= Tip-enhanced Raman spectroscopy =

Tip-enhanced Raman spectroscopy (TERS) is a variant of surface-enhanced Raman spectroscopy (SERS) that combines scanning probe microscopy with Raman spectroscopy. High spatial resolution chemical imaging is possible via TERS, with routine demonstrations of nanometer spatial resolution under ambient laboratory conditions, or better at ultralow temperatures and high pressure.

The maximum resolution achievable using an optical microscope, including Raman microscopes, is limited by the Abbe limit, which is approximately half the wavelength of the incident light. Furthermore, with SERS spectroscopy the signal obtained is the sum of a relatively large number of molecules. TERS overcomes these limitations as the Raman spectrum obtained originates primarily from the molecules within a few tens of nanometers of the tip.

Although the antennas' electric near-field distributions are commonly understood to determine the spatial resolution, recent experiments showing subnanometer-resolved optical images put this understanding into question. This is because such images enter a regime in which classical electrodynamical descriptions might no longer be applicable and quantum plasmonic and atomistic effects could become relevant.

== History ==
The earliest reports of tip enhanced Raman spectroscopy typically used a Raman microscope coupled with an atomic force microscope. Tip-enhanced Raman spectroscopy coupled with a scanning tunneling microscope (STM-TERS) has also become a reliable technique, since it utilizes the gap mode plasmon between the metallic probe and the metallic substrate.

== Equipment ==

Tip-enhanced Raman spectroscopy requires a confocal microscope, and a scanning probe microscope. The optical microscope is used to align the laser focal point with the tip coated with a SERS active metal. The three typical experimental configurations are bottom illumination, side illumination, and top illumination, depending on which direction the incident laser propagates towards the sample, with respect to the substrate. In the case of STM-TERS, only side and top illumination configurations can be applied, since the substrate is required to be conductive, therefore typically being non-transparent. In this case, the incident laser is usually linearly polarized and aligned parallel to the tip, in order to generate confined surface plasmon at the tip apex. The sample is moved rather than the tip so that the laser remains focused on the tip. The sample can be moved systematically to build up a series of tip enhanced Raman spectra from which a Raman map of the surface can be built allowing for surface heterogeneity to be assessed with up to 1.7 nm resolution. Subnanometer resolution has been demonstrated in certain cases allowing for submolecular features to be resolved.

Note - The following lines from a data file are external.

-- ==== Sys2Proof/Tests/Slice0.lean ====
section
/-! SUPPORT. Tests whose expected values are the vectors of spec/95_test_vectors.md, decoding tests from words
written out from spec/30_encoding.md, the well-formedness checks, and a witness for the hypotheses of every
statement that has some. -/

namespace Sys2Proof.Tests

open Sys2Proof Sys2Proof.Machine

/-! ## Helpers -/

/-- The state an outcome answers, if it is a next state. -/
def after : Host.Outcome State Fault Refusal → Option State
  | .next t => some t
  | .fault _ => none
  | .refused _ => none

/-- The reset state with general registers preset. -/
def preset (regs : List (Reg × Byte)) : State :=
  regs.foldl (fun s p => s.setReg p.1 p.2) State.reset

/-- One cycle on a word placed at `pc`. -/
def cycle (s : State) (w : Nat) : Option State := after (step (s.withFetchWord 16 w))

/-- The first `n` rows of the framebuffer as 64-bit numbers, column 0 the highest bit. -/
def bitmap (n : Nat) (t : State) : List Nat :=
  (t.FB.toList.take n).map fun row => row.toList.foldl (fun v p => 2 * v + p.toNat) 0

/-- The framebuffer with some pixels set. -/
def screen (pixels : List (Fin 32 × Fin 64)) : Framebuffer :=
  pixels.foldl (fun fb p => fb.toggle p.1 p.2) Framebuffer.clear

/-- An outcome whose next state meets a test is a next state that meets it. -/
theorem exists_next {o : Host.Outcome State Fault Refusal} (p : State → Bool)
    (h : (after o).any p = true) : ∃ t, o = .next t ∧ p t = true := by
  cases o with
  | next t => exact ⟨t, rfl, h⟩
  | fault r => cases r
  | refused r => cases h

/-! ## Well-formedness: each bound is checked -/

theorem test_illformed_address : (RawOperands.addr 4096).wellFormed = false := by decide
theorem test_illformed_byte_register : (RawOperands.regByte 16 0).wellFormed = false := by decide
theorem test_illformed_byte : (RawOperands.regByte 0 256).wellFormed = false := by decide
theorem test_illformed_pair_first : (RawOperands.regReg 16 0).wellFormed = false := by decide
theorem test_illformed_pair_second : (RawOperands.regReg 0 16).wellFormed = false := by decide
theorem test_illformed_draw_first : (RawOperands.regRegNibble 16 0 0).wellFormed = false := by decide
theorem test_illformed_draw_second : (RawOperands.regRegNibble 0 16 0).wellFormed = false := by decide
theorem test_illformed_draw_rows : (RawOperands.regRegNibble 0 0 16).wellFormed = false := by decide
theorem test_illformed_register : (RawOperands.reg 16).wellFormed = false := by decide
theorem test_wellformed_bounds :
    RawOperands.fix.wellFormed ∧ (RawOperands.addr 4095).wellFormed ∧
    (RawOperands.regByte 15 255).wellFormed ∧ (RawOperands.regReg 15 15).wellFormed ∧
    (RawOperands.regRegNibble 15 15 15).wellFormed ∧ (RawOperands.reg 15).wellFormed := by decide

/-! ## Decoding: one word per instruction, bit by bit from 30_encoding.md sections 2 and 3 -/

theorem test_decode_class0 :
    decodeTableWord 16 0b0000000011100000 = some .cls ∧
    decodeTableWord 16 0b0000000011101110 = some .ret := by decide
theorem test_decode_jumps :
    decodeTableWord 16 0b0001101010111100 = some (.jp 0xABC) ∧
    decodeTableWord 16 0b0010001100000000 = some (.call 0x300) ∧
    decodeTableWord 16 0b1011001100000000 = some (.jpo 0x300) := by decide
theorem test_decode_skips :
    decodeTableWord 16 0b0011001100101010 = some (.sei 3 0x2A) ∧
    decodeTableWord 16 0b0100001100101010 = some (.snei 3 0x2A) ∧
    decodeTableWord 16 0b0101000100100000 = some (.ser 1 2) ∧
    decodeTableWord 16 0b1001000100100000 = some (.sner 1 2) := by decide
theorem test_decode_immediates :
    decodeTableWord 16 0b0110010010101011 = some (.ldb 4 0xAB) ∧
    decodeTableWord 16 0b0111001100000101 = some (.addb 3 0x05) ∧
    decodeTableWord 16 0b1100010100001111 = some (.rnd 5 0x0F) ∧
    decodeTableWord 16 0b1010001011110000 = some (.ldi 0x2F0) := by decide
theorem test_decode_class8_low :
    decodeTableWord 16 0b1000000100100000 = some (.mov 1 2) ∧
    decodeTableWord 16 0b1000000100100001 = some (.or 1 2) ∧
    decodeTableWord 16 0b1000000100100010 = some (.and 1 2) ∧
    decodeTableWord 16 0b1000000100100011 = some (.xor 1 2) ∧
    decodeTableWord 16 0b1000101010110100 = some (.add 0xA 0xB) := by decide
theorem test_decode_class8_high :
    decodeTableWord 16 0b1000000100100101 = some (.sub 1 2) ∧
    decodeTableWord 16 0b1000000100100110 = some (.shr 1 2) ∧
    decodeTableWord 16 0b1000000100100111 = some (.subn 1 2) ∧
    decodeTableWord 16 0b1000000100101110 = some (.shl 1 2) := by decide
theorem test_decode_draw : decodeTableWord 16 0b1101011110100101 = some (.drw 7 0xA 5) := by decide
theorem test_decode_keys :
    decodeTableWord 16 0b1110010110011110 = some (.skp 5) ∧
    decodeTableWord 16 0b1110010110100001 = some (.sknp 5) ∧
    decodeTableWord 16 0b1111001100001010 = some (.wkey 3) := by decide
theorem test_decode_timers :
    decodeTableWord 16 0b1111001000000111 = some (.gdt 2) ∧
    decodeTableWord 16 0b1111001000010101 = some (.sdt 2) ∧
    decodeTableWord 16 0b1111001000011000 = some (.sst 2) := by decide
theorem test_decode_classF_memory :
    decodeTableWord 16 0b1111000000011110 = some (.addi 0) ∧
    decodeTableWord 16 0b1111010000101001 = some (.ldf 4) ∧
    decodeTableWord 16 0b1111010100110011 = some (.bcd 5) ∧
    decodeTableWord 16 0b1111001001010101 = some (.dump 2) ∧
    decodeTableWord 16 0b1111001001100101 = some (.load 2) := by decide
/-- C3, C4, C5, C6: the neighbours of recognised words. -/
theorem test_decode_unrecognised :
    ([0x00EF, 0x00E1, 0x0EE0, 0x00FE, 0x0FFF, 0x01E0, 0x8128, 0x8129, 0x812D, 0x812F, 0xE09F, 0xE0A0,
      0xE1FF, 0xE2E0, 0xF000, 0xF106, 0xF20B, 0xF31F, 0xF434, 0xF556, 0xF666, 0xF7FF].all
      fun w => (decodeTableWord 16 w).isNone) = true := by decide

/-! ## Control transfer -/

/-- F1, F3. -/
theorem test_jp :
    (cycle State.reset 0x1ABC).map (·.pc) = some 0x0ABC ∧
    (cycle State.reset 0x1203).map (·.pc) = some 0x0203 := by decide
/-- F5. -/
theorem test_call_to_the_last_entry :
    (cycle { State.reset with SP := 15 } 0x2400).map (fun t => (t.stack[15], t.SP, t.pc)) =
      some (0x0200, 16, 0x0400) := by decide
/-- F6. -/
theorem test_call_overflow :
    (cycle { State.reset with SP := 16, DT := 3 } 0x2400).map
      (fun t => ((t.result, t.fault, t.faultCause, t.faultPc), t.SP, t.pc, t.DT)) =
      some ((some .faulted, true, some .stackOverflow, 0x0200), 16, 0x0200, 3) := by decide
/-- F7, F9. -/
theorem test_ret :
    (cycle { State.reset with SP := 1, stack := State.reset.stack.set 0 0x0204, pc := 0x0300 } 0x00EE).map
      (fun t => (t.SP, t.pc, t.stack[0])) = some (0, 0x0206, 0x0204) ∧
    (cycle { State.reset with SP := 1, stack := State.reset.stack.set 0 0xFFFE } 0x00EE).map (·.pc) =
      some 0x0000 := by decide
/-- F8. -/
theorem test_ret_underflow :
    (cycle { State.reset with ST := 1 } 0x00EE).map
      (fun t => (t.result, t.fault, t.faultCause, t.faultPc)) =
      some (some .faulted, true, some .stackUnderflow, 0x0200) ∧
    (cycle { State.reset with ST := 1 } 0x00EE).map (fun t => (t.SP, t.pc, t.ST, t.beep)) =
      some (0, 0x0200, 1, false) := by decide
/-- F10, F11, F25. -/
theorem test_sei :
    (cycle (preset [(3, 0x2A)]) 0x332A).map (·.pc) = some 0x0204 ∧
    (cycle (preset [(3, 0x2B)]) 0x332A).map (·.pc) = some 0x0202 ∧
    (cycle (preset [(0xF, 0x01)]) 0x3F01).map (·.pc) = some 0x0204 := by decide
/-- F12, F13. -/
theorem test_snei :
    (cycle (preset [(3, 0x2A)]) 0x432A).map (·.pc) = some 0x0202 ∧
    (cycle (preset [(3, 0x00)]) 0x432A).map (·.pc) = some 0x0204 := by decide
/-- F15, F16, F17. -/
theorem test_ser :
    (cycle (preset [(1, 7), (2, 8)]) 0x5120).map (·.pc) = some 0x0202 ∧
    (cycle (preset [(1, 7), (2, 7)]) 0x5127).map (fun t => (t.pc, t.unknown)) = some (0x0204, none) ∧
    (cycle (preset [(4, 9)]) 0x5440).map (·.pc) = some 0x0204 := by decide
/-- F19, F20. -/
theorem test_sner :
    (cycle (preset [(1, 7), (2, 7)]) 0x9120).map (·.pc) = some 0x0202 ∧
    (cycle (preset [(1, 7), (2, 8)]) 0x912F).map (fun t => (t.pc, t.unknown)) = some (0x0204, none) := by
  decide
/-- F23, F24. -/
theorem test_jpo :
    (cycle (preset [(0, 0xFF)]) 0xBFFF).map (·.pc) = some 0x10FE ∧
    (cycle (preset [(0, 0x01), (3, 0x55)]) 0xB300).map (·.pc) = some 0x0301 := by decide

/-! ## Registers, arithmetic and logic -/

/-- A1, A2. -/
theorem test_ldb :
    (cycle (preset [(4, 0x99)]) 0x64AB).map (fun t => (t.reg 4, t.pc)) = some (0xAB, 0x0202) ∧
    (cycle State.reset 0x6F7E).map (·.reg 0xF) = some 0x7E := by decide
/-- A4, A5. -/
theorem test_addb :
    (cycle (preset [(3, 0xFE), (0xF, 0x5A)]) 0x7305).map (fun t => (t.reg 3, t.reg 0xF)) =
      some (0x03, 0x5A) ∧
    (cycle (preset [(0xF, 0xFF)]) 0x7F02).map (·.reg 0xF) = some 0x01 := by decide
/-- A6. -/
theorem test_mov :
    (cycle (preset [(1, 0x11), (2, 0x22), (0xF, 0x5A)]) 0x8120).map
      (fun t => (t.reg 1, t.reg 2, t.reg 0xF)) = some (0x22, 0x22, 0x5A) := by decide
/-- A7. -/
theorem test_or :
    (cycle (preset [(1, 0xF0), (2, 0x3C), (0xF, 0x5A)]) 0x8121).map (fun t => (t.reg 1, t.reg 0xF)) =
      some (0xFC, 0x5A) := by decide
/-- A8. -/
theorem test_and :
    (cycle (preset [(1, 0xF0), (2, 0x3C), (0xF, 0x5A)]) 0x8122).map (fun t => (t.reg 1, t.reg 0xF)) =
      some (0x30, 0x5A) := by decide
/-- A9, A10. -/
theorem test_xor :
    (cycle (preset [(1, 0xF0), (2, 0x3C), (0xF, 0x5A)]) 0x8123).map (fun t => (t.reg 1, t.reg 0xF)) =
      some (0xCC, 0x5A) ∧
    (cycle (preset [(1, 0x77)]) 0x8113).map (·.reg 1) = some 0x00 := by decide
/-- A11, A12, A15. -/
theorem test_add_carry :
    (cycle (preset [(1, 0xFF), (2, 0x01)]) 0x8124).map (fun t => (t.reg 1, t.reg 0xF)) = some (0x00, 1) ∧
    (cycle (preset [(1, 0xFE), (2, 0x01)]) 0x8124).map (fun t => (t.reg 1, t.reg 0xF)) = some (0xFF, 0) ∧
    (cycle (preset [(0xF, 0x5A)]) 0x8124).map (fun t => (t.reg 1, t.reg 0xF)) = some (0x00, 0) := by
  decide
/-- A17, A18: `x[0xF]` as an operand. -/
theorem test_add_flag_operand :
    (cycle (preset [(0xF, 0xFF), (1, 0x01)]) 0x8F14).map (·.reg 0xF) = some 0x02 ∧
    (cycle (preset [(3, 0xFE), (0xF, 0x02)]) 0x83F4).map (fun t => (t.reg 3, t.reg 0xF)) =
      some (0xFF, 1) := by decide
/-- A19, A20, A21. -/
theorem test_sub :
    (cycle (preset [(1, 0x01), (2, 0x02)]) 0x8125).map (fun t => (t.reg 1, t.reg 0xF)) = some (0xFF, 0) ∧
    (cycle (preset [(1, 0x02), (2, 0x01)]) 0x8125).map (fun t => (t.reg 1, t.reg 0xF)) = some (0x01, 1) ∧
    (cycle (preset [(1, 0x05), (2, 0x05)]) 0x8125).map (fun t => (t.reg 1, t.reg 0xF)) = some (0x00, 1) := by
  decide
/-- A25, A26, A27. -/
theorem test_subn :
    (cycle (preset [(1, 0x01), (2, 0x02)]) 0x8127).map (fun t => (t.reg 1, t.reg 0xF)) = some (0x01, 1) ∧
    (cycle (preset [(1, 0x02), (2, 0x01)]) 0x8127).map (fun t => (t.reg 1, t.reg 0xF)) = some (0xFF, 0) ∧
    (cycle (preset [(1, 0x05), (2, 0x05)]) 0x8127).map (fun t => (t.reg 1, t.reg 0xF)) = some (0x00, 1) := by
  decide
/-- A30, A35, A43. -/
theorem test_shr_from_x :
    (cycle (preset [(1, 0x05), (2, 0x33)]) 0x8126).map (fun t => (t.reg 1, t.reg 0xF, t.reg 2)) =
      some (0x02, 1, 0x33) ∧
    (cycle (preset [(1, 0x81)]) 0x8126).map (fun t => (t.reg 1, t.reg 0xF)) = some (0x40, 1) ∧
    (cycle (preset [(0xF, 0x03)]) 0x8F06).map (·.reg 0xF) = some 0x00 := by decide
/-- A41. -/
theorem test_shr_from_y :
    (cycle { preset [(1, 0xAA), (2, 0x33)] with shiftSrc := .Y } 0x8126).map
      (fun t => (t.reg 1, t.reg 0xF, t.reg 2)) = some (0x19, 1, 0x33) := by decide
/-- A36, A39, A44. -/
theorem test_shl_from_x :
    (cycle (preset [(1, 0x05)]) 0x812E).map (fun t => (t.reg 1, t.reg 0xF)) = some (0x0A, 0) ∧
    (cycle (preset [(1, 0x81)]) 0x812E).map (fun t => (t.reg 1, t.reg 0xF)) = some (0x02, 1) ∧
    (cycle (preset [(0xF, 0x81)]) 0x8F0E).map (·.reg 0xF) = some 0x02 := by decide
/-- A42. -/
theorem test_shl_from_y :
    (cycle { preset [(1, 0xAA), (2, 0xC3)] with shiftSrc := .Y } 0x812E).map
      (fun t => (t.reg 1, t.reg 0xF, t.reg 2)) = some (0x86, 1, 0xC3) := by decide
/-- A45, A46. -/
theorem test_rnd :
    (cycle { State.reset with rndIn := [0xB7] } 0xC50F).map (fun t => (t.reg 5, t.rndIn)) =
      some (0x07, []) ∧
    (cycle { State.reset with rndIn := [0xB7] } 0xC5FF).map (·.reg 5) = some 0xB7 := by decide
/-- A47, with no byte ready: the mask 0 gives 0 whatever the free byte is, and a byte is still drawn. -/
theorem test_rnd_mask_zero :
    ∃ t, step ((preset [(5, 0x99)]).withFetchWord 16 0xC500) = .next t ∧ t.reg 5 = 0 ∧ t.rndDraws = 1 :=
  ⟨_, rfl, BitVec.and_zero, rfl⟩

A fiber-in-fiber-out near-field scanning optical microscopy (NSOM) probe design for lens-free TERS measurement.

In 2019, Yan group and Liu group at University of California, Riverside developed a lens-free nanofocusing technique, which concentrates the incident light from a tapered optical fiber to the tip apex of a metallic nanowire and collects the Raman signal through the same optical fiber. Fiber-in-fiber-out NSOM-TERS has been developed.

== Applications ==

Several research have used TERS to image single atoms and the internal structure of the molecules. In 2019, the Ara Apkarian group at the Center for Chemistry at the Space-Time Limit, University of California, Irvine imaged vibrational normal modes of single porphyrin molecules using TERS. TERS-based DNA sequencing has also been demonstrated.